First, let's list all the possible outcomes for Bill's roll:
Bill's Roll: | 1 | 2 | 3 | 4 | 5 | 6 |
Probability: | 1/6| 1/6| 1/6| 1/6| 1/6| 1/6|
Now, let's list all the possible outcomes for Jane's roll:
Jane's Roll: | 1 | 2 | 3 | 4 | 5 | 6 |
Probability: | 1/36| 2/36| 3/36| 4/36| 5/36| 6/36|
Note that the probability of each outcome for Jane's roll is calculated by multiplying the probability of each individual roll.
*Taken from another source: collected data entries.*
-- ==== Sys2Proof/Machine/Core.lean ====
section
/-! DEFINITION. The machine as the host takes it. -/

def Sys2Proof.core : Host.Core :=
  { State := Sys2Proof.Machine.State, Fault := Sys2Proof.Machine.Fault, Refusal := Sys2Proof.Machine.Refusal,
    step := Sys2Proof.Machine.step, reset := Sys2Proof.Machine.State.reset }
end

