/-- STAGE_FIRMWARE, ADVANCE_SVN and CLEAR_START_FAIL: a chunk goes into the staging slot, whose last chunk makes it TRIAL, the only one
(log 143), or INVALID;
the SVN fuses follow the ACTIVE slot and never fall; the start-failure counter returns to 0 (R370, R371, R380). -/
def Obligations.FirmwareCommandsAct : Prop :=
  ∀ (s : State) (req : List Byte), s.mailboxOpen req = true → 2 ≤ s.mbx.session → s.audit.flashOk = true →
    (∀ (ofs len : Nat) (last : Bool), u req 0 8 = ofs → u req 8 4 = len → u req 12 1 = (if last then 1 else 0) → 1 ≤ len → len ≤ 3968 →
      128 + len ≤ req.length → ofs + len ≤ 96 * 2 ^ 20 → zeroBytes req 13 115 = true →
      let t := s.boot.staging.getD s.boot.stageTarget
      let img := patch (if s.boot.staging.isSome then (s.boot.slot t).image else []) ofs (slice req 128 len)
      let good := fwVerifies s.fuses img
      let x : FwSlot := { image := img, svn := u img 12 4, keySlot := u img 24 1, factory := false,
                          state := if !last then .empty else if good then .trial else .invalid }
      let st := if last && !good then stInvalid else stOk
      let boot := if last && good then s.boot.soleTrial t else s.boot
      let w := s.takeRequest 0x20 req
      let w := State.auditMbx { w with boot := { boot.setSlot t x with staging := if last then none else some t } } 0x20 st
        (natLe 4 t ++ natLe 4 x.svn)
      exec (.stageFirmware req) s = .next (s.done (w.respond st (natLe 8 img.length ++ (if last then natLe 1 t else []))))) ∧
    (∀ i, s.inCrucible = false → s.boot.activeSlot = some i →
      let v := max s.fuses.svn (s.boot.slot i).svn
      let w := s.takeRequest 0x21 req
      exec (.advanceSvn req) s = .next (s.done
        ((State.auditMbx { w with fuses := { s.fuses with svn := v } } 0x21 stOk (natLe 4 i ++ natLe 4 v)).respond stOk []))) ∧
    (let w := s.takeRequest 0x22 req
     exec (.clearStartFail req) s = .next (s.done
       ((State.auditMbx { w with boot := { s.boot with startFail := 0 } } 0x22 stOk []).respond stOk [])))

/-- DEBUG_UNLOCK: with the installer's consent and Holsaven's unlock, both verified, over the drawn nonce and one scope, the scope is
unlocked, and only with them; unlocking manufacturing test halts the module as an S4 event does (R337, R392). -/
def Obligations.DebugUnlockNeedsBothSignatures : Prop :=
  ∀ (s : State) (req : List Byte), s.mailboxOpen req = true → s.inCrucible = false → 404 ≤ req.length → zeroBytes req 180 12 = true →
    s.audit.flashOk = true →
    let scope := u req 64 4
    let key := slice req 68 16
    let t := s.takeRequest 0x41 req
    (s.unlockOk req = true → scope.testBit 1 = false →
      exec (.debugUnlock req) s = .next (s.done
        ((State.auditAppend { t with mbx := { t.mbx with debugScope := s.mbx.debugScope ||| scope } } 0x30 3 stOk key (natLe 4 scope)).respond
          stOk []))) ∧
    (s.unlockOk req = true → scope.testBit 1 = true →
      let w := State.haltJobs
        (State.auditAppend { t with mbx := { t.mbx with debugScope := s.mbx.debugScope ||| scope } } 0x30 3 stOk key (natLe 4 scope)) iodUnit 0
      exec (.debugUnlock req) s = .next (s.done (State.respond
        { w with events := { w.events with mfgHalt := true, halts := w.events.halts.filter fun q => q ≠ 0 } } stOk []))) ∧
    (s.unlockOk req = false →
      exec (.debugUnlock req) s = .next (s.done ((t.auditAppend 0x31 0 stRights key (natLe 4 scope)).respond stRights []))) ∧
    (let token := slice req 0 180
     let unlock := slice req 192 212
     s.unlockOk req = true ↔ ∃ n k, s.mbx.debugNonce = some n ∧ s.mbx.keys.find? (fun k => k.role = 2 ∧ k.id = slice token 68 16) = some k ∧
      slice token 0 84 = ascii "HSCONSNT" ++ natLe 8 s.fuses.serial ++ n ++ slice token 64 4 ++ k.id ∧
      slice unlock 0 116 = ascii "HSUNLOCK" ++ natLe 8 s.fuses.serial ++ n ++ slice token 64 4 ++ sha384 token ∧
      ecdsaVerify k.enc (slice token 0 84) (slice token 84 48) (slice token 132 48) = true ∧ sha384 s.boot.dbgKey = s.fuses.dbgKeyHash ∧
      ecdsaVerify s.boot.dbgKey (slice unlock 0 116) (slice unlock 116 48) (slice unlock 164 48) = true) ∧
    (s.unlockOk req = true → ∃ n k, s.mbx.debugNonce = some n ∧ k ∈ s.mbx.keys ∧ k.role = 2 ∧ k.id = slice (slice req 0 180) 68 16 ∧
      sha384 s.boot.dbgKey = s.fuses.dbgKeyHash ∧
      ecdsaVerify k.enc (slice (slice req 0 180) 0 84) (slice (slice req 0 180) 84 48) (slice (slice req 0 180) 132 48) = true ∧
      ecdsaVerify s.boot.dbgKey (slice (slice req 192 212) 0 116) (slice (slice req 192 212) 116 48) (slice (slice req 192 212) 164 48) = true)
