@[simp] theorem State.endOp_boot (s : State) (o) (status) : (State.endOp s o status).boot = s.boot := by
  unfold State.endOp; (repeat' split) <;> simp
@[simp] theorem State.endOp_mbx (s : State) (o) (status) : (State.endOp s o status).mbx = s.mbx := by
  unfold State.endOp; (repeat' split) <;> simp
@[simp] theorem State.endOp_audit (s : State) (o) (status) : (State.endOp s o status).audit = s.audit := by
  unfold State.endOp; (repeat' split) <;> simp
@[simp] theorem State.endOp_pins (s : State) (o) (status) : (State.endOp s o status).pins = s.pins := by
  unfold State.endOp; (repeat' split) <;> simp
@[simp] theorem State.endOp_power (s : State) (o) (status) : (State.endOp s o status).power = s.power := by
  unfold State.endOp; (repeat' split) <;> simp
@[simp] theorem State.endOp_events (s : State) (o) (status) : (State.endOp s o status).events = s.events := by
  unfold State.endOp; (repeat' split) <;> simp
@[simp] theorem State.endOp_fences (s : State) (o) (status) : (State.endOp s o status).fences = s.fences := by
  unfold State.endOp; (repeat' split) <;> simp
@[simp] theorem State.endOp_heat (s : State) (o) (status) : (State.endOp s o status).heat = s.heat := by
  unfold State.endOp; (repeat' split) <;> simp
@[simp] theorem State.endOp_fleet (s : State) (o) (status) : (State.endOp s o status).fleet = s.fleet := by
  unfold State.endOp; (repeat' split) <;> simp
@[simp] theorem State.endOp_freeCtr (s : State) (o) (status) : (State.endOp s o status).freeCtr = s.freeCtr := by
  unfold State.endOp; (repeat' split) <;> simp
@[simp] theorem State.endOp_pending (s : State) (o) (status) : (State.endOp s o status).pending = s.pending := by
  unfold State.endOp; (repeat' split) <;> simp

@[simp] theorem State.cause_boot (s : State) (unit) (bit) : (State.cause s unit bit).boot = s.boot := by
  unfold State.cause; (repeat' split) <;> simp
@[simp] theorem State.cause_mbx (s : State) (unit) (bit) : (State.cause s unit bit).mbx = s.mbx := by
  unfold State.cause; (repeat' split) <;> simp
@[simp] theorem State.cause_audit (s : State) (unit) (bit) : (State.cause s unit bit).audit = s.audit := by
  unfold State.cause; (repeat' split) <;> simp
@[simp] theorem State.cause_pins (s : State) (unit) (bit) : (State.cause s unit bit).pins = s.pins := by
  unfold State.cause; (repeat' split) <;> simp
@[simp] theorem State.cause_power (s : State) (unit) (bit) : (State.cause s unit bit).power = s.power := by
  unfold State.cause; (repeat' split) <;> simp
@[simp] theorem State.cause_port (s : State) (unit) (bit) : (State.cause s unit bit).port = s.port := by
  unfold State.cause; (repeat' split) <;> simp
@[simp] theorem State.cause_regs (s : State) (unit) (bit) : (State.cause s unit bit).regs = s.regs := by
  unfold State.cause; (repeat' split) <;> simp
@[simp] theorem State.cause_events (s : State) (unit) (bit) : (State.cause s unit bit).events = s.events := by
  unfold State.cause; (repeat' split) <;> simp
@[simp] theorem State.cause_fences (s : State) (unit) (bit) : (State.cause s unit bit).fences = s.fences := by
  unfold State.cause; (repeat' split) <;> simp
@[simp] theorem State.cause_ops (s : State) (unit) (bit) : (State.cause s unit bit).ops = s.ops := by
  unfold State.cause; (repeat' split) <;> simp
@[simp] theorem State.cause_ended (s : State) (unit) (bit) : (State.cause s unit bit).ended = s.ended := by
  unfold State.cause; (repeat' split) <;> simp
@[simp] theorem State.cause_fleet (s : State) (unit) (bit) : (State.cause s unit bit).fleet = s.fleet := by
  unfold State.cause; (repeat' split) <;> simp
@[simp] theorem State.cause_out (s : State) (unit) (bit) : (State.cause s unit bit).out = s.out := by
  unfold State.cause; (repeat' split) <;> simp
@[simp] theorem State.cause_freeCtr (s : State) (unit) (bit) : (State.cause s unit bit).freeCtr = s.freeCtr := by
  unfold State.cause; (repeat' split) <;> simp
@[simp] theorem State.cause_pending (s : State) (unit) (bit) : (State.cause s unit bit).pending = s.pending := by
  unfold State.cause; (repeat' split) <;> simp
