-- ==== Sys2Proof/Laws/Fuses.lean ====
section
/-! SUPPORT. No operation changes a fuse but the advance of the SVN and the promotion of a slot, and neither clears one (R368). -/

namespace Sys2Proof.Machine

/-! ## The order of fuse states -/

theorem Fuses.kept_refl (a : Fuses) : a.kept a := ⟨rfl, rfl, rfl, rfl, rfl, le_refl _, fun _ h => h⟩

theorem Fuses.kept_trans {a b c : Fuses} (h : a.kept b) (g : b.kept c) : a.kept c := by
  obtain ⟨h1, h2, h3, h4, h5, h6, h7⟩ := h
  obtain ⟨g1, g2, g3, g4, g5, g6, g7⟩ := g
  exact ⟨g1.trans h1, g2.trans h2, g3.trans h3, g4.trans h4, g5.trans h5, h6.trans g6, fun i h => g7 i (h7 i h)⟩

theorem Fuses.kept.trans {a b c : Fuses} (h : a.kept b) (g : b.kept c) : a.kept c := Fuses.kept_trans h g

theorem Fuses.kept.trans_eq {a b c : Fuses} (h : a.kept b) (g : c = b) : a.kept c := g ▸ h

theorem Fuses.kept_of_eq {a b : Fuses} (h : b = a) : a.kept b := h ▸ a.kept_refl

/-! ## Cases and folds -/

@[simp] theorem ite_fuses (c : Prop) [Decidable c] (s t : State) : (if c then s else t).fuses = if c then s.fuses else t.fuses := apply_ite _ _ _ _
@[simp] theorem ite_snd_fuses {β : Type} (c : Prop) [Decidable c] (x y : β × State) : (if c then x else y).2.fuses = if c then x.2.fuses else y.2.fuses := by split <;> rfl
@[simp] theorem ite_thd_fuses {β γ : Type} (c : Prop) [Decidable c] (x y : β × γ × State) : (if c then x else y).2.2.fuses = if c then x.2.2.fuses else y.2.2.fuses := by split <;> rfl
@[simp] theorem foldl_fuses {α : Type} (f : State → α → State) (l : List α) (s : State) (h : ∀ s x, (f s x).fuses = s.fuses) :
    (l.foldl f s).fuses = s.fuses := foldl_inv (fun t => t.fuses = s.fuses) f l s rfl fun b x e => (h b x).trans e
@[simp] theorem foldl_snd_fuses {α β : Type} (f : β × State → α → β × State) (l : List α) (s : β × State) (h : ∀ s x, (f s x).2.fuses = s.2.fuses) :
    (l.foldl f s).2.fuses = s.2.fuses := foldl_inv (fun t => t.2.fuses = s.2.fuses) f l s rfl fun b x e => (h b x).trans e
@[simp] theorem foldl_thd_fuses {α β γ : Type} (f : β × γ × State → α → β × γ × State) (l : List α) (s : β × γ × State) (h : ∀ s x, (f s x).2.2.fuses = s.2.2.fuses) :
    (l.foldl f s).2.2.fuses = s.2.2.fuses := foldl_inv (fun t => t.2.2.fuses = s.2.2.fuses) f l s rfl fun b x e => (h b x).trans e
@[simp] theorem foldl_fth_fuses {α β γ δ : Type} (f : β × γ × δ × State → α → β × γ × δ × State) (l : List α) (s : β × γ × δ × State) (h : ∀ s x, (f s x).2.2.2.fuses = s.2.2.2.fuses) :
    (l.foldl f s).2.2.2.fuses = s.2.2.2.fuses := foldl_inv (fun t => t.2.2.2.fuses = s.2.2.2.fuses) f l s rfl fun b x e => (h b x).trans e

/-! ## Operations -/

@[simp] theorem State.emit_fuses (s : State) (o) : (State.emit s o).fuses = s.fuses := by simp [State.emit]

@[simp] theorem State.draw_fuses (s : State) : (State.draw s).2.fuses = s.fuses := by simp [State.draw]

@[simp] theorem State.snoop_fuses (s : State) (n) (kind) (tensor) (blocks) : (State.snoop s n kind tensor blocks).fuses = s.fuses := by simp [State.snoop]

@[simp] theorem State.hostRead_fuses (s : State) (iova) (len) (p) : (State.hostRead s iova len p).fuses = s.fuses := by simp [State.hostRead]

@[simp] theorem State.arrive_fuses (s : State) (e) (kind) (tensor) (blocks) : (State.arrive s e kind tensor blocks).fuses = s.fuses := by
  unfold State.arrive; dsimp only; (repeat' split) <;> simp [*]

@[simp] theorem State.cross_fuses (s : State) (a) (b) (kind) (tensor) (blocks) : (State.cross s a b kind tensor blocks).fuses = s.fuses := by
  unfold State.cross; (repeat' split) <;> simp

@[simp] theorem State.sendHostAs_fuses (s : State) (iova) (bytes) (t) : (State.sendHostAs s iova bytes t).fuses = s.fuses := by simp [State.sendHostAs]

@[simp] theorem State.sendHost_fuses (s : State) (iova) (bytes) : (State.sendHost s iova bytes).fuses = s.fuses := by simp [State.sendHost]

@[simp] theorem State.hostWriteAs_fuses (s : State) (iova) (bytes) (p) (t) : (State.hostWriteAs s iova bytes p t).fuses = s.fuses := by
  unfold State.hostWriteAs; dsimp only; (repeat' split) <;> simp [*]

@[simp] theorem State.hostWrite_fuses (s : State) (iova) (bytes) (p) : (State.hostWrite s iova bytes p).fuses = s.fuses := by simp [State.hostWrite]

@[simp] theorem State.signal_fuses (s : State) (v) : (State.signal s v).fuses = s.fuses := by simp [State.signal]

@[simp] theorem State.flushCq_fuses (s : State) (k : Nat) : (s.flushCq k).fuses = s.fuses := by
  induction k generalizing s with
  | zero => rfl
  | succ k ih => unfold State.flushCq; (repeat' split) <;> simp [ih]

@[simp] theorem State.post_fuses (s : State) (c) : (State.post s c).fuses = s.fuses := by simp [State.post]

@[simp] theorem State.complete_fuses (s : State) (c) (opc) (sqHead) (status) (d0) (d1) : (State.complete s c opc sqHead status d0 d1).fuses = s.fuses := by simp [State.complete]

@[simp] theorem State.flushEq_fuses (s : State) (k : Nat) : (s.flushEq k).fuses = s.fuses := by
  induction k generalizing s with
  | zero => rfl
  | succ k ih => unfold State.flushEq; dsimp only; (repeat' split) <;> simp [ih]

@[simp] theorem State.postEvent_fuses (s : State) (e) : (State.postEvent s e).fuses = s.fuses := by simp [State.postEvent]

@[simp] theorem State.closeEvents_fuses (s : State) (f) : (State.closeEvents s f).fuses = s.fuses := by simp [State.closeEvents]

@[simp] theorem State.checkpoint_fuses (s : State) : (State.checkpoint s).fuses = s.fuses := by simp [State.checkpoint]

@[simp] theorem State.auditAppend_fuses (s : State) (action) (role) (status) (key) (object) : (State.auditAppend s action role status key object).fuses = s.fuses := by simp [State.auditAppend]

@[simp] theorem State.auditLate_fuses (s : State) (action) (role) (status) (key) (object) : (State.auditLate s action role status key object).fuses = s.fuses := by simp [State.auditLate]

@[simp] theorem State.endRole_fuses (s : State) (r) : (State.endRole s r).fuses = s.fuses := by simp [State.endRole]

@[simp] theorem State.endSession_fuses (s : State) (mask) : (State.endSession s mask).fuses = s.fuses := by simp [State.endSession]

@[simp] theorem State.moduleReset_fuses (s : State) (cause) (b) : (s.moduleReset cause b).fuses = s.fuses := by
  simp [State.moduleReset]

@[simp] theorem State.recordSticky_fuses (s : State) (u) : (State.recordSticky s u).fuses = s.fuses := by simp [State.recordSticky]

@[simp] theorem State.fenceMark_fuses (s : State) (u) (cause) : (State.fenceMark s u cause).fuses = s.fuses := by simp [State.fenceMark]

@[simp] theorem State.fenceStart_fuses (s : State) (u) (cause) : (State.fenceStart s u cause).fuses = s.fuses := by
  unfold State.fenceStart; dsimp only; (repeat' split) <;> simp [*]

@[simp] theorem State.applyFences_fuses (s : State) (l) : (State.applyFences s l).fuses = s.fuses := by simp [State.applyFences]

@[simp] theorem State.noteEnded_fuses (s : State) (ring) (tag) (opc) (link) : (State.noteEnded s ring tag opc link).fuses = s.fuses := rfl

@[simp] theorem State.finishOp_fuses (s : State) (o) (status) (d0) (d1) : (State.finishOp s o status d0 d1).fuses = s.fuses := by
  unfold State.finishOp; dsimp only; (repeat' split) <;> simp [*]

@[simp] theorem State.setOp_fuses (s : State) (o) : (State.setOp s o).fuses = s.fuses := by simp [State.setOp]

@[simp] theorem State.endOp_fuses (s : State) (o) (status) : (State.endOp s o status).fuses = s.fuses := by
  unfold State.endOp; dsimp only; (repeat' split) <;> simp [*]

@[simp] theorem State.endJob_fuses (s : State) (status) : (State.endJob s status).fuses = s.fuses := by
  unfold State.endJob; dsimp only; (repeat' split) <;> simp [*]

@[simp] theorem State.cause_fuses (s : State) (unit) (bit) : (State.cause s unit bit).fuses = s.fuses := by
  unfold State.cause; dsimp only; (repeat' split) <;> simp [*]

@[simp] theorem State.markRetired_fuses (s : State) (frame) : (State.markRetired s frame).fuses = s.fuses := by simp [State.markRetired]

@[simp] theorem State.degrade_fuses (s : State) (t) : (State.degrade s t).fuses = s.fuses := by
  unfold State.degrade; dsimp only; (repeat' split) <;> simp [*]

@[simp] theorem State.haltJobs_fuses (s : State) (unit) (seq) : (State.haltJobs s unit seq).fuses = s.fuses := by
  unfold State.haltJobs; dsimp only; (repeat' split) <;> simp [*]

@[simp] theorem State.react_fuses (s : State) (level) (code) (unit) (data) (seq) : (State.react s level code unit data seq).fuses = s.fuses := by
  simp only [State.react]; (repeat' split) <;> simp_all

@[simp] theorem State.reactTo_fuses (s : State) (e) (data) : (State.reactTo s e data).fuses = s.fuses := by simp [State.reactTo]

@[simp] theorem State.raiseWith_fuses (s : State) (base) (code) (unit) (layer) (data) (n) (bad) : (State.raiseWith s base code unit layer data n bad).fuses = s.fuses := by
  unfold State.raiseWith; dsimp only; (repeat' split) <;> simp [*]

@[simp] theorem State.raiseN_fuses (s : State) (code) (unit) (layer) (data) (n) (bad) : (State.raiseN s code unit layer data n bad).fuses = s.fuses := by simp [State.raiseN]

@[simp] theorem State.settleReset_fuses (s : State) : (State.settleReset s).fuses = s.fuses := by
  simp only [State.settleReset]; (repeat' split) <;> simp_all

@[simp] theorem State.raise_fuses (s : State) (code) (unit) (layer) (data) : (State.raise s code unit layer data).fuses = s.fuses := by simp [State.raise]

@[simp] theorem State.setRing_fuses (s : State) (r) (f) : (State.setRing s r f).fuses = s.fuses := by simp [State.setRing]

@[simp] theorem State.setRegs_fuses (s : State) (f) : (State.setRegs s f).fuses = s.fuses := by simp [State.setRegs]

@[simp] theorem State.accessError_fuses (s : State) : (State.accessError s).fuses = s.fuses := by simp [State.accessError]

@[simp] theorem State.rightsError_fuses (s : State) : (State.rightsError s).fuses = s.fuses := by simp [State.rightsError]

@[simp] theorem State.clearDue_fuses (s : State) : (State.clearDue s).fuses = s.fuses := by simp [State.clearDue]

@[simp] theorem answer_fuses (st) (s : State) : (answer st s).state.fuses = s.fuses := rfl

@[simp] theorem State.respond_fuses (s : State) (st) (bytes) : (State.respond s st bytes).fuses = s.fuses := by simp [State.respond]

@[simp] theorem State.takeRequest_fuses (s : State) (code) (req) : (State.takeRequest s code req).fuses = s.fuses := by simp [State.takeRequest]

@[simp] theorem State.mailbox_fuses (s : State) (code) (req) (inCruc) (role) (len) (zero) (f) (h : ∀ s, (f s).state.fuses = s.fuses) :
    (State.mailbox s code req inCruc role len zero f).fuses = s.fuses := by
  unfold State.mailbox; dsimp only; (repeat' split) <;> simp [*, answer]

theorem State.mailbox_kept (s : State) (code req inCruc role len zero f) (h : ∀ s : State, s.fuses.kept (f s).state.fuses) :
    s.fuses.kept (State.mailbox s code req inCruc role len zero f).fuses := by
  unfold State.mailbox
  split
  · exact s.fuses.kept_refl
  split
  · exact Fuses.kept_of_eq (by simp)
  rw [State.respond_fuses]
  (repeat' split) <;> first | (refine Fuses.kept_of_eq ?_; simp [answer]; done) | exact h (s.takeRequest code req)

@[simp] theorem State.auditable_fuses (s : State) (f) (h : ∀ s, (f s).state.fuses = s.fuses) : (State.auditable s f).state.fuses = s.fuses := by
  unfold State.auditable; split <;> simp [*]

@[simp] theorem State.auditMbx_fuses (s : State) (action) (st) (object) : (State.auditMbx s action st object).fuses = s.fuses := by simp [State.auditMbx]

@[simp] theorem mbxGetIdentity_fuses (req) (s : State) : (mbxGetIdentity req s).fuses = s.fuses := by simp [mbxGetIdentity]

@[simp] theorem mbxAuthNonce_fuses (req) (s : State) : (mbxAuthNonce req s).fuses = s.fuses := by simp [mbxAuthNonce]

@[simp] theorem State.authFailure_fuses (s : State) : (State.authFailure s).fuses = s.fuses := by simp [State.authFailure]

@[simp] theorem State.grant_fuses (s : State) (role) (mask) (key) : (State.grant s role mask key).fuses = s.fuses := by simp [State.grant]

@[simp] theorem mbxAuth_fuses (req) (s : State) : (mbxAuth req s).fuses = s.fuses := by
  unfold mbxAuth; apply State.mailbox_fuses; intro s; apply State.auditable_fuses; intro s; dsimp only; (repeat' split) <;> simp

@[simp] theorem mbxLockoutExpiry_fuses (s : State) : (mbxLockoutExpiry s).fuses = s.fuses := by simp [mbxLockoutExpiry]

@[simp] theorem mbxRelease_fuses (req) (s : State) : (mbxRelease req s).fuses = s.fuses := by simp [mbxRelease]

@[simp] theorem mbxEnrollKey_fuses (req) (s : State) : (mbxEnrollKey req s).fuses = s.fuses := by
  unfold mbxEnrollKey; apply State.mailbox_fuses; intro s; dsimp only; split
  · rfl
  · apply State.auditable_fuses; intro s; (repeat' split) <;> simp

@[simp] theorem mbxRevokeKey_fuses (req) (s : State) : (mbxRevokeKey req s).fuses = s.fuses := by
  unfold mbxRevokeKey; apply State.mailbox_fuses; intro s; apply State.auditable_fuses; intro s; dsimp only; (repeat' split) <;> simp

@[simp] theorem mbxStageFirmware_fuses (req) (s : State) : (mbxStageFirmware req s).fuses = s.fuses := by
  unfold mbxStageFirmware; apply State.mailbox_fuses; intro s; apply State.auditable_fuses; intro s; dsimp only; (repeat' split) <;> simp

/-- ADVANCE_SVN (R371, R416). -/
theorem mbxAdvanceSvn_kept (req) (s : State) : s.fuses.kept (mbxAdvanceSvn req s).fuses := by
  refine State.mailbox_kept _ _ _ _ _ _ _ _ fun s => ?_
  unfold State.auditable
  split
  · dsimp only
    split
    · exact s.fuses.kept_refl
    · simp only [answer, State.auditMbx_fuses]
      exact ⟨rfl, rfl, rfl, rfl, rfl, le_max_left _ _, fun _ h => h⟩
  · exact s.fuses.kept_refl

@[simp] theorem mbxClearStartFail_fuses (req) (s : State) : (mbxClearStartFail req s).fuses = s.fuses := by simp [mbxClearStartFail]

@[simp] theorem mbxResetModule_fuses (req) (s : State) : (mbxResetModule req s).fuses = s.fuses := by simp [mbxResetModule]

@[simp] theorem mbxAuditRead_fuses (req) (s : State) : (mbxAuditRead req s).fuses = s.fuses := by
  unfold mbxAuditRead; apply State.mailbox_fuses; intro s; (try dsimp only); (repeat' split) <;> simp

@[simp] theorem mbxAuditCheckpoint_fuses (req) (s : State) : (mbxAuditCheckpoint req s).fuses = s.fuses := by simp [mbxAuditCheckpoint]

@[simp] theorem mbxDebugNonce_fuses (req) (s : State) : (mbxDebugNonce req s).fuses = s.fuses := by simp [mbxDebugNonce]

@[simp] theorem mbxDebugUnlock_fuses (req) (s : State) : (mbxDebugUnlock req s).fuses = s.fuses := by
  unfold mbxDebugUnlock; apply State.mailbox_fuses; intro s; apply State.auditable_fuses; intro s; dsimp only; (repeat' split) <;> simp

@[simp] theorem flashAgain_fuses (s : State) : (flashAgain s).fuses = s.fuses := by simp [flashAgain]

theorem State.mailboxGo_kept (s : State) : s.fuses.kept s.mailboxGo.fuses := by
  unfold State.mailboxGo
  dsimp only
  (repeat' split) <;> first | (refine Fuses.kept_of_eq ?_; simp; done) | exact mbxAdvanceSvn_kept _ _

@[simp] theorem attestReport_fuses (nonce) (s : State) : (attestReport nonce s).fuses = s.fuses := by simp [attestReport]

@[simp] theorem getCertBytes_fuses (offset) (length) (s : State) : (getCertBytes offset length s).fuses = s.fuses := by simp [getCertBytes]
For example, the probability of rolling a 2 is 1/6 * 1/6 = 1/36.
To determine the probability of each outcome, we need to calculate the sum of the probabilities for each combination of Bill's roll and Jane's roll.
Here is the probability distribution table:
Bill's Roll: | 1 | 2 | 3 | 4 | 5 | 6 |
Jane's Roll: | | | | | | |
Probability: | | | | | | |
We can fill in the table by multiplying the probability of each combination of rolls. For example, the probability of Bill rolling a 1 and Jane rolling a 2 is 1/6 * 1/36 = 1/216.
Bill's Roll: | 1 | 2 | 3 | 4 | 5 | 6 |
Jane's Roll: | | | | | | |
Probability: | 1/216| 1/108| 1/72| 1/54| 1/43.2| 1/36|
Now, we can calculate the probability of each outcome:
- If Jane rolls a higher score than Bill (Jane wins), we sum the probabilities of all combinations where Jane's roll is greater than Bill's roll:
P(Jane wins) = P(Jane rolls 2 and Bill rolls 1) + P(Jane rolls 3 and Bill rolls 1 or 2) + P(Jane rolls 4 and Bill rolls 1, 2, or 3) + P(Jane rolls 5 and Bill rolls 1, 2, 3, or 4) + P(Jane rolls 6 and Bill rolls 1, 2, 3, 4, or 5)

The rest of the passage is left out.